January 08, 2013 | Dan Jones |
It is easy to understand AT&T Inc.'s desire to add to the durability and density of its 4G network when you consider the sheer number of smartphones and other devices that will be on the air in the coming years.

This Tuesday, AT&T said it sold more than 10 million smartphones in the fourth quarter, thanks to high demand for the iPhone and Android over the holiday period. This beats its previous record of 9.4 million smartphones in the same quarter in 2011.

AT&T executives, meanwhile, have been in Las Vegas talking about the need to densify the 4G LTE network in big cities like New York, Chicago and San Francisco over the coming years.

The operator has already laid out how it will do this as part of its plan to cover 300 million potential customers in the U.S. with LTE by the end of 2014. Additions to the network will include:

  • 10,000 new macrocell base stations

  • 40,000 LTE and HSPA+ small cells

  • 1,000 4G distributed antenna systems in stadiums and other high-traffic areas

AT&T already has the fastest 4G cities in the country, but my read is that this network effort is not merely about the need for speed.

The way its subscriber base is moving to smartphones and shared plans that encourage users to add devices like tablets to their data plans suggests ever greater waves of IP traffic carried over the network in the future. Certainly, AT&T can try and control that with data caps, but the carrier also wants people to use more data because that's the future of its revenue stream.

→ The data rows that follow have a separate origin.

-- ==== Sys2Proof/Machine/Pins.lean ====
section
/-!
DEFINITION. The output lands that follow from the state alone (R53, R79, R109, R111, R180, R256), beside SFLTN (State.sfltn),
LIRQN0–LIRQN3 (State.irqOut) and SINTN (State.sintn). While a TAP instruction owns the lands, the boundary register drives
them instead (R643). TDO is driven in Shift-DR and Shift-IR alone, states that pass within a TAP command (R53).
-/
namespace Sys2Proof.Machine

/-- What STLEDN shows (R111). -/
inductive Stled where
  | on
  | off
  | blink1Hz
  | blink4Hz
  /-- on for 0.1 s every 2 s -/
  | flash
deriving DecidableEq, Repr

/-- STLEDN (R111): on from power-up (R53), not driven without power; none in the states that the table of R111 does not
name. -/
def State.stled (s : State) : Option Stled :=
  if s.powered = false then some .off
  else if s.hold.held then some .on
  else match s.dev with
    | .boot => some .on
    | .unpitched => some .blink1Hz
    | .pitching => some .blink1Hz
    | .pitched => some .off
    | .safe => some .blink4Hz
    | .maintenance => some .flash
    | .off => none
    | .doze => none
    | .deep => none

/-- RSTON is asserted: the hub is held in reset (R53, R105). -/
def State.rston (s : State) : Bool := s.hold.held && s.powered

/-- The clock that CKOUT carries, by its code; 0 is low, as in DEEP and until the MSS applies the stored setting (R79). -/
def State.ckout (s : State) : Nat :=
  let sel := s.fld 0x00018 2 0
  if s.hold.held ∨ s.dev = .off ∨ s.dev = .deep ∨ sel = 7 then 0 else sel

/-- The pulses that SYNCO carries: 0 none (driven high), 1 at millisecond marks, 2 at SYNC executions (R256); none for
SYNCO_MODE 3, which R256 does not give. -/
def State.synco (s : State) : Option Nat :=
  let quiet := s.hold.held || decide (s.dev = .off ∨ s.dev = .boot ∨ s.dev = .unpitched ∨ s.dev = .pitching)
  let mode := s.fld 0x00704 1 0
  if quiet || !s.bit 0x00019 3 then some 0 else if mode = 3 then none else some mode

/-- LACKN: none while the H3280 does not drive it, which it does in a cycle addressed to it alone; whether the cycle is
acknowledged otherwise (R53, R158). -/
def State.lackn (s : State) : Option Bool := if s.powered then s.lpb.cyc.map (·.acked) else none
/-- SDO is driven: SCSN is asserted in a frame that the port answers (R53, R202, R208). -/
def State.sdoDriven (s : State) : Bool := s.spi.active && s.powered
/-- UDE is driven high, from the request's end, whose t3.5 the model does not time, until the answer has been sent; UTX is
driven high, its idle level, otherwise (R53, R210, R221; log entry 76). -/
def State.ude (s : State) : Bool := s.mod.answer.isSome && !s.hold.held && s.powered
/-- The ring transmit pairs send code groups: forwarding has started, PLL-B is locked and the hub is not held (R53, R80, R106,
R229). -/
def State.ringTx (s : State) : Bool := s.ring.forward && s.portsRun && s.powered
/-- LBREQN is asserted (R180). -/
def State.lbreq (s : State) : Bool := decide (s.ten.phase = 1 ∨ s.ten.phase = 2)
/-- LBBSYN is asserted by the H3280 (R180). -/
def State.lbbsy (s : State) : Bool := decide (s.ten.phase = 3)

end Sys2Proof.Machine
end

So adding 4G density in cities, where people are most likely to burn their way through massive amounts of data, makes good sense. Particularly for a carrier like AT&T that didn't adequately foresee what would happen when the iPhone arrived on its 3G network.

Will the drive for density be enough? It's hard to say, since we don't know how another device or multimedia app might once again change the rules for mobile network density.

Bulking up 4G in cities just seems like a good idea for AT&T whatever happens, though, given the services it is hoping to layer onto the 4G network.